[Stored data entries]
........

/-- Packing keeps the bits (R130). -/
theorem bitsOfBytes_pack8 {n : Nat} {s : Bits} (hs : s.length = 8 * n) : bitsOfBytes (pack8 n s) = s := by
  induction n generalizing s with
  | zero => exact (List.length_eq_zero_iff.mp hs).symm
  | succ n ih =>
    have h8 : (s.take 8).length = 8 := by
      rw [List.length_take]
      omega
    have hbyte : bitsMSB8 (BitVec.ofNat 8 (valueMSB (s.take 8))) = s.take 8 := by
      have hlt := valueMSB_lt (s.take 8)
      rw [h8] at hlt
      have hbits := toBits_valueMSB (s.take 8)
      rw [h8] at hbits
      rw [bitsMSB8, BitVec.toNat_ofNat, Nat.mod_eq_of_lt hlt, hbits]
    rw [pack8, bitsOfBytes_cons, hbyte, ih (by rw [List.length_drop]; omega), List.take_append_drop]

@[simp] theorem pack8_length (n : Nat) (s : Bits) : (pack8 n s).length = n := by
  induction n generalizing s with
  | zero => rfl
  | succ n ih => rw [pack8, List.length_cons, ih]

/-- Padding removal undoes the encoder's padding. -/
theorem removePadding_encodeFrame {tbl : List Entry} {syms : List Symbol} {bytes : List Byte}
    (h : encodeFrame syms tbl = some bytes) :
    ∃ bits, symbolBits tbl syms = some bits ∧ removePadding bytes = .ok bits := by
  obtain ⟨bits, hbits, rfl⟩ := Option.map_eq_some_iff.mp h
  refine ⟨bits, hbits, ?_⟩
  dsimp only
  generalize hpad : (8 - bits.length % 8) % 8 = padding
  have hlt : padding < 8 := by omega
  have hn : 8 * ((bits.length + padding) / 8) = bits.length + padding := by omega
  have htoNat : (BitVec.ofNat 8 padding).toNat = padding := by
    rw [BitVec.toNat_ofNat, Nat.mod_eq_of_lt (by omega)]
  rw [removePadding_cons, pack8_length, htoNat, hn, if_neg (by omega), Nat.add_sub_cancel,
    bitsOfBytes_pack8 (by rw [List.length_append, List.length_replicate, hn]), List.take_left]

/-- Settles O42: padding removal gives back the codes of the symbols, and they decode to the symbols. -/
theorem encodedFramesDecompress : Obligations.EncodedFramesDecompress := by
  intro tbl syms bytes hpc hcount h
  obtain ⟨bits, hbits, hpad⟩ := removePadding_encodeFrame h
  have h0 := Nat.one_le_iff_ne_zero.mp hcount
  rw [decompress_of_nonempty hpad h0, decodeM_of_nonempty h0, decodeAll_symbolBits hpc hbits]
  rfl

/-! ### The parallel form of Match (R231) -/

/-- The same hit, one index further on. -/
def Hit.next (h : Hit) : Hit := { h with index := h.index + 1 }

section Select

variable {w : Bits} {e : Entry} {tbl : List Entry}

theorem entryHit_eq_some_iff {i : Nat} {h : Hit} :
    entryHit w e i = some h ↔ (1 ≤ e.len.toNat ∧ e.len.toNat ≤ w.length ∧ e.valid = true ∧
      e.codeBits = w.take e.len.toNat) ∧ h = ⟨e.len.toNat, e.sym, i⟩ := by
  simp only [entryHit, Option.ite_none_right_eq_some, Bool.and_eq_true, decide_eq_true_eq, beq_iff_eq,
    Option.some.injEq, eq_comm (b := h)]
  tauto

theorem hits_cons_zero {l : Nat} : Hits (e :: tbl) w l 0 ↔ entryHit w e 0 = some ⟨l, e.sym, 0⟩ := by
  rw [entryHit_eq_some_iff]
  constructor
  · rintro ⟨h1, hw, hv, rfl, hc⟩
    exact ⟨⟨h1, hw, hv, hc⟩, rfl⟩
  · rintro ⟨⟨h1, hw, hv, hc⟩, heq⟩
    obtain ⟨rfl, -⟩ := Hit.mk.inj heq
    exact ⟨h1, hw, hv, rfl, hc⟩

/-- The first entry's hit is Match's when no hit of the rest is shorter: it has the least index. -/
theorem isMatch_of_entryHit {a : Hit} (ha : entryHit w e 0 = some a) (hle : ∀ l i, Hits tbl w l i → a.len ≤ l) :
    a.IsMatch (e :: tbl) w := by
  obtain ⟨-, rfl⟩ := entryHit_eq_some_iff.mp ha
  refine ⟨hits_cons_zero.mpr ha, rfl, fun l i hit => ?_, fun i _ => Nat.zero_le i⟩
  cases i with
  | zero =>
    obtain ⟨-, -, -, hl, -⟩ := hit
    exact hl.le
  | succ i => exact hle l i hit

/-- The rest's hit is Match's when it is shorter than any hit of the first entry. -/
theorem Hit.IsMatch.next {b : Hit} (hb : b.IsMatch tbl w) (hlt : ∀ l, Hits (e :: tbl) w l 0 → b.len < l) :
    b.next.IsMatch (e :: tbl) w := by
  obtain ⟨hhit, hsym, hshort, hleast⟩ := hb
  refine ⟨hhit, hsym, fun l i hit => ?_, fun i hit => ?_⟩ <;> cases i
  · exact (hlt l hit).le
  · exact hshort l _ hit
  · exact absurd (hlt _ hit) (lt_irrefl b.len)
  · exact Nat.succ_le_succ (hleast _ hit)

/-- Match on a longer table: the first entry's hit, unless the rest has a shorter one. -/
theorem matchTable_cons :
    matchTable (e :: tbl) w = shorterHit (entryHit w e 0) ((matchTable tbl w).map Hit.next) := by
  have hhead {l : Nat} (hit : Hits (e :: tbl) w l 0) : entryHit w e 0 = some ⟨l, e.sym, 0⟩ := hits_cons_zero.mp hit
  cases ha : entryHit w e 0 with
  | none =>
    have hno (l : Nat) : ¬ Hits (e :: tbl) w l 0 := fun hit => nomatch ha.symm.trans (hhead hit)
    cases hb : matchTable tbl w with
    | none =>
      refine matchTable_eq_none_iff.mpr fun l i hit => ?_
      cases i with
      | zero => exact hno l hit
      | succ i => exact matchTable_eq_none_iff.mp hb l i hit
    | some b => exact matchTable_eq_some_iff.mpr ((isMatch_of_matchTable hb).next fun l hit => absurd hit (hno l))
  | some a =>
    cases hb : matchTable tbl w with
    | none =>
      exact matchTable_eq_some_iff.mpr
        (isMatch_of_entryHit ha fun l i hit => absurd hit (matchTable_eq_none_iff.mp hb l i))
    | some b =>
      have hmatch := isMatch_of_matchTable hb
      have ⟨_, _, hshort, _⟩ := hmatch
      have hlen {l : Nat} (hit : Hits (e :: tbl) w l 0) : a.len = l := by
        rw [hhead hit] at ha
        cases ha
        rfl
      simp only [Option.map_some, shorterHit, Hit.next]
      split
      case isTrue hlt => exact matchTable_eq_some_iff.mpr (hmatch.next fun l hit => hlen hit ▸ hlt)
      case isFalse hle =>
        exact matchTable_eq_some_iff.mpr
          (isMatch_of_entryHit ha fun l i hit => (not_lt.mp hle).trans (hshort l i hit))

theorem entryHit_succ (i : Nat) : entryHit w e (i + 1) = (entryHit w e i).map Hit.next := by
  rw [entryHit, entryHit]
  split <;> rfl

theorem shorterHit_map_next (a b : Option Hit) :
    shorterHit (a.map Hit.next) (b.map Hit.next) = (shorterHit a b).map Hit.next := by
  cases a <;> cases b <;> simp only [shorterHit, Option.map_none, Option.map_some, Hit.next]
  split <;> rfl

theorem selectHit_succ (i : Nat) : selectHit w tbl (i + 1) = (selectHit w tbl i).map Hit.next := by
  induction tbl generalizing i with
  | nil => rfl
  | cons e tbl ih => rw [selectHit, selectHit, ih, entryHit_succ, shorterHit_map_next]

end Select

/-- Settles O44: by induction over the table, whose first entry both forms compare with the rest. -/
theorem parallelSelectIsMatch : Obligations.ParallelSelectIsMatch := by
  intro tbl w
  induction tbl with
  | nil => exact (matchTable_eq_none_iff.mpr fun l i hit => by simpa [entryAt, Entry.invalid] using hit.2.2.1).symm
  | cons e tbl ih => rw [selectHit, selectHit_succ, ih, matchTable_cons]

end Sys2Proof.Machine

/-!
PROOFS. What the record and the block say of a frame (R207, R230): the frame's result from what has been decoded of it,
the relation state by state, and that every operation of a step keeps it.
-/

namespace Sys2Proof.Machine

/-- Match does not look past the code it finds. -/
theorem matchTable_take {tbl : List Entry} {w : Bits} {h : Hit} (hm : matchTable tbl w = some h) :
    matchTable tbl (w.take h.len) = some h := by
  obtain ⟨hhit, hsym, hshort, hleast⟩ := isMatch_of_matchTable hm
  obtain ⟨-, hlen⟩ := matchTable_len hm
  have hwhole {l i : Nat} (hit : Hits tbl (w.take h.len) l i) : Hits tbl w l i := by
    have := hit.append (w.drop h.len)
    rwa [List.take_append_drop] at this
  rw [← List.take_append_drop h.len w] at hhit
  exact matchTable_eq_some_iff.mpr ⟨hhit.of_append (by rw [List.length_take]; omega), hsym,
    fun l i hit => hshort l i (hwhole hit), fun i hit => hleast i (hwhole hit)⟩

/-- The code that Match finds decodes to its symbol. -/
theorem decodeAll_take_of_some {tbl : List Entry} {w : Bits} {h : Hit} (hm : matchTable tbl w = some h) :
    decodeAll (w.take h.len) tbl = ⟨[h.sym], none⟩ := by
  have hnil : (w.take h.len).drop h.len = [] := List.drop_eq_nil_of_le (List.length_take_le _ _)
  rw [decodeAll_of_some (matchTable_take hm), hnil]
  rfl

/-! ### The result of a frame from what has been decoded of it (R125) -/

/-- The payload bits of the frame `b :: rest`, without the padding that `b` declares, from position `pos` on. -/
def undecoded (b : Byte) (rest : List Byte) (pos : Nat) : Bits :=
  ((bitsOfBytes rest).drop pos).take (8 * rest.length - b.toNat - pos)

theorem undecoded_length (b : Byte) (rest : List Byte) (pos : Nat) :
    (undecoded b rest pos).length = 8 * rest.length - b.toNat - pos := by
  rw [undecoded, List.length_take, List.length_drop, bitsOfBytes_length]
  omega

/-- Bytes that follow add bits after the undecoded ones and change none of them. -/
theorem undecoded_prefix (b : Byte) (rest more : List Byte) (pos : Nat) :
    undecoded b rest pos <+: undecoded b (rest ++ more) pos := by
  by_cases hpos : pos ≤ 8 * rest.length
  · have htake : undecoded b rest pos =
        ((bitsOfBytes (rest ++ more)).drop pos).take (8 * rest.length - b.toNat - pos) := by
      rw [undecoded, bitsOfBytes_append, List.drop_append_of_le_length (by rwa [bitsOfBytes_length]),
        List.take_append_of_le_length (by rw [List.length_drop, bitsOfBytes_length]; omega)]
    rw [htake, undecoded, List.length_append]
    exact List.take_prefix_take_left (by omega)
  · have hnil : undecoded b rest pos = [] := by
      rw [← List.length_eq_zero_iff, undecoded_length]
      omega
    rw [hnil]
    exact List.nil_prefix

section Frame

variable {tbl : List Entry} {b : Byte} {rest : List Byte} {pos : Nat} {syms : List Symbol}

theorem decompress_of_truncated (hpad : 8 * rest.length < b.toNat) :
    decompress (b :: rest) tbl = .err .truncatedStream (8 * (b :: rest).length) :=
  decompress_of_removePadding_err ((removePadding_cons b rest).trans (if_pos hpad))

variable (hpad : b.toNat ≤ 8 * rest.length)

include hpad

theorem removePadding_of_le :
    removePadding (b :: rest) = .ok ((bitsOfBytes rest).take (8 * rest.length - b.toNat)) :=
  (removePadding_cons b rest).trans (if_neg (not_lt.mpr hpad))

theorem decompress_of_emptyTable (h0 : tableCount tbl = 0) : decompress (b :: rest) tbl = .err .emptyCodeTable 0 :=
  decompress_of_empty (removePadding_of_le hpad) h0

variable (hpos : pos ≤ 8 * rest.length - b.toNat)
  (hdec : decodeAll ((bitsOfBytes rest).take pos) tbl = ⟨syms, none⟩)

include hpos hdec

omit hpad in
/-- The payload decodes from where it has been decoded to. -/
theorem decodeAll_payload :
    decodeAll ((bitsOfBytes rest).take (8 * rest.length - b.toNat)) tbl =
      (decodeAll (undecoded b rest pos) tbl).after syms pos := by
  have hsplit : (bitsOfBytes rest).take (8 * rest.length - b.toNat) =
      (bitsOfBytes rest).take pos ++ undecoded b rest pos := by
    rw [undecoded, ← List.take_add, Nat.add_sub_cancel' hpos]
  have hlen : ((bitsOfBytes rest).take pos).length = pos := by
    rw [List.length_take, bitsOfBytes_length]
    omega
  rw [hsplit, decodeAll_append hdec, hlen]

theorem frameSymbols_of_decoded :
    frameSymbols (b :: rest) tbl = syms ++ (decodeAll (undecoded b rest pos) tbl).syms := by
  simp only [frameSymbols, removePadding_of_le hpad, decodeAll_payload hpos hdec, Decoded.after]

variable (h0 : tableCount tbl ≠ 0)

include h0

/-- A frame of which no bit is left has decoded. -/
theorem decompress_of_decoded (hnil : undecoded b rest pos = []) : decompress (b :: rest) tbl = .ok syms := by
  rw [decompress_of_nonempty (removePadding_of_le hpad) h0, decodeM_of_nonempty h0, decodeAll_payload hpos hdec, hnil]
  simp [Decoded.after, Decoded.resultAfter]

/-- A frame whose bits left match no code fails there. -/
theorem decompress_of_unmatched (hne : undecoded b rest pos ≠ []) (hm : matchTable tbl (undecoded b rest pos) = none) :
    decompress (b :: rest) tbl = .err .unknownCode (8 + pos) := by
  rw [decompress_of_nonempty (removePadding_of_le hpad) h0, decodeM_of_nonempty h0, decodeAll_payload hpos hdec,
    decodeAll_of_none hne hm]
  simp [Decoded.after, Decoded.resultAfter]

end Frame

/-! ### The relation, state by state -/

/-- The relation in RUN: the symbols so far are the decoding of the first POS payload bits. -/
structure Observer.InRun (o : Observer) (d : Dev) : Prop where
  table : d.ct = o.table
  count : o.bytes.length = d.bytesRx
  symbols : (o.popped ++ d.out).length = d.symCount
  stream : ∃ rest, o.bytes = d.pad :: rest ∧ d.buf = (bitsOfBytes rest).drop d.pos ∧
    decodeAll ((bitsOfBytes rest).take d.pos) o.table = ⟨o.popped ++ d.out, none⟩

/-- The relation in DRAIN: the pending error is the frame's, whatever follows. -/
structure Observer.InDrain (o : Observer) (d : Dev) : Prop where
  table : d.ct = o.table
  count : o.bytes.length = d.bytesRx
  header : o.bytes.head? = some d.pad
  empty : d.pend = .emptyCodeTable → tableCount o.table = 0 ∧ o.popped = [] ∧ d.pendPos = 0#32
  unknown : d.pend = .unknownCode → ∀ more,
    decompress (o.bytes ++ more) o.table = .err .unknownCode d.pendPos.toNat ∧
    o.popped <+: frameSymbols (o.bytes ++ more) o.table

/-- The relation in DONE: the symbols are the frame's, and the counters are those of R230. -/
structure Observer.InDone (o : Observer) (d : Dev) : Prop where
  result : decompress o.bytes o.table = .ok (o.popped ++ d.out)
  symbols : (o.popped ++ d.out).length = d.symCount
  count : o.bytes.length = d.bytesRx
  header : o.bytes.head? = some d.pad
  position : d.pos = 8 * (o.bytes.length - 1) - d.pad.toNat

/-- The relation in ERROR: the decoder's errors are those of Decompress. -/
structure Observer.InError (o : Observer) (d : Dev) : Prop where
  count : o.bytes.length = d.bytesRx
  popped : o.popped <+: frameSymbols o.bytes o.table
  result : d.errCode.ofDecoder = true → decompress o.bytes o.table = .err d.errCode d.errPos.toNat

section Meaning

variable {o : Observer} {d : Dev}

theorem Observer.meaning_of_idle (hs : d.fstate = .idle) : o.Meaning d := by simp only [Meaning, hs]

theorem Observer.meaning_header_iff (hs : d.fstate = .header) : o.Meaning d ↔ o = ⟨d.ct, [], []⟩ := by
  simp only [Meaning, hs]

theorem Observer.meaning_run_iff (hs : d.fstate = .run) : o.Meaning d ↔ o.InRun d := by
  simp only [Meaning, hs]
  exact ⟨fun ⟨h1, h2, h3, h4⟩ => ⟨h1, h2, h3, h4⟩, fun ⟨h1, h2, h3, h4⟩ => ⟨h1, h2, h3, h4⟩⟩

theorem Observer.meaning_drain_iff (hs : d.fstate = .drain) : o.Meaning d ↔ o.InDrain d := by
  simp only [Meaning, hs]
  exact ⟨fun ⟨h1, h2, h3, h4, h5⟩ => ⟨h1, h2, h3, h4, h5⟩, fun ⟨h1, h2, h3, h4, h5⟩ => ⟨h1, h2, h3, h4, h5⟩⟩

theorem Observer.meaning_done_iff (hs : d.fstate = .done) : o.Meaning d ↔ o.InDone d := by
  simp only [Meaning, hs]
  exact ⟨fun ⟨h1, h2, h3, h4, h5⟩ => ⟨h1, h2, h3, h4, h5⟩, fun ⟨h1, h2, h3, h4, h5⟩ => ⟨h1, h2, h3, h4, h5⟩⟩

theorem Observer.meaning_error_iff (hs : d.fstate = .error) : o.Meaning d ↔ o.InError d := by
  simp only [Meaning, hs]
  exact ⟨fun ⟨h1, h2, h3⟩ => ⟨h1, h2, h3⟩, fun ⟨h1, h2, h3⟩ => ⟨h1, h2, h3⟩⟩

/-- The flags, the interrupt registers and the table's selection are in no condition of the relation. -/
theorem Observer.Meaning.withRegisters (hm : o.Meaning d) (index : BitVec 12) (stage : Word) (werr cerr : Bool)
    (en stat : BitVec 2) :
    o.Meaning { d with
      ctIndex := index, ctStage := stage, ctWerr := werr, cmdErr := cerr, irqEn := en, irqStat := stat } :=
  hm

........

Reproduce, character for character, only the lines of the preceding data that start at the line with "obtain ⟨hhit, hsym, hshort, hleast⟩ := isMatch_of_matchTable" and end at the line with "fun l i hit => hshort", both included.

**Response to the exercise:**
  obtain ⟨hhit, hsym, hshort, hleast⟩ := isMatch_of_matchTable hm
  obtain ⟨-, hlen⟩ := matchTable_len hm
  have hwhole {l i : Nat} (hit : Hits tbl (w.take h.len) l i) : Hits tbl w l i := by
    have := hit.append (w.drop h.len)
    rwa [List.take_append_drop] at this
  rw [← List.take_append_drop h.len w] at hhit
  exact matchTable_eq_some_iff.mpr ⟨hhit.of_append (by rw [List.length_take]; omega), hsym,
    fun l i hit => hshort l i (hwhole hit), fun i hit => hleast i (hwhole hit)⟩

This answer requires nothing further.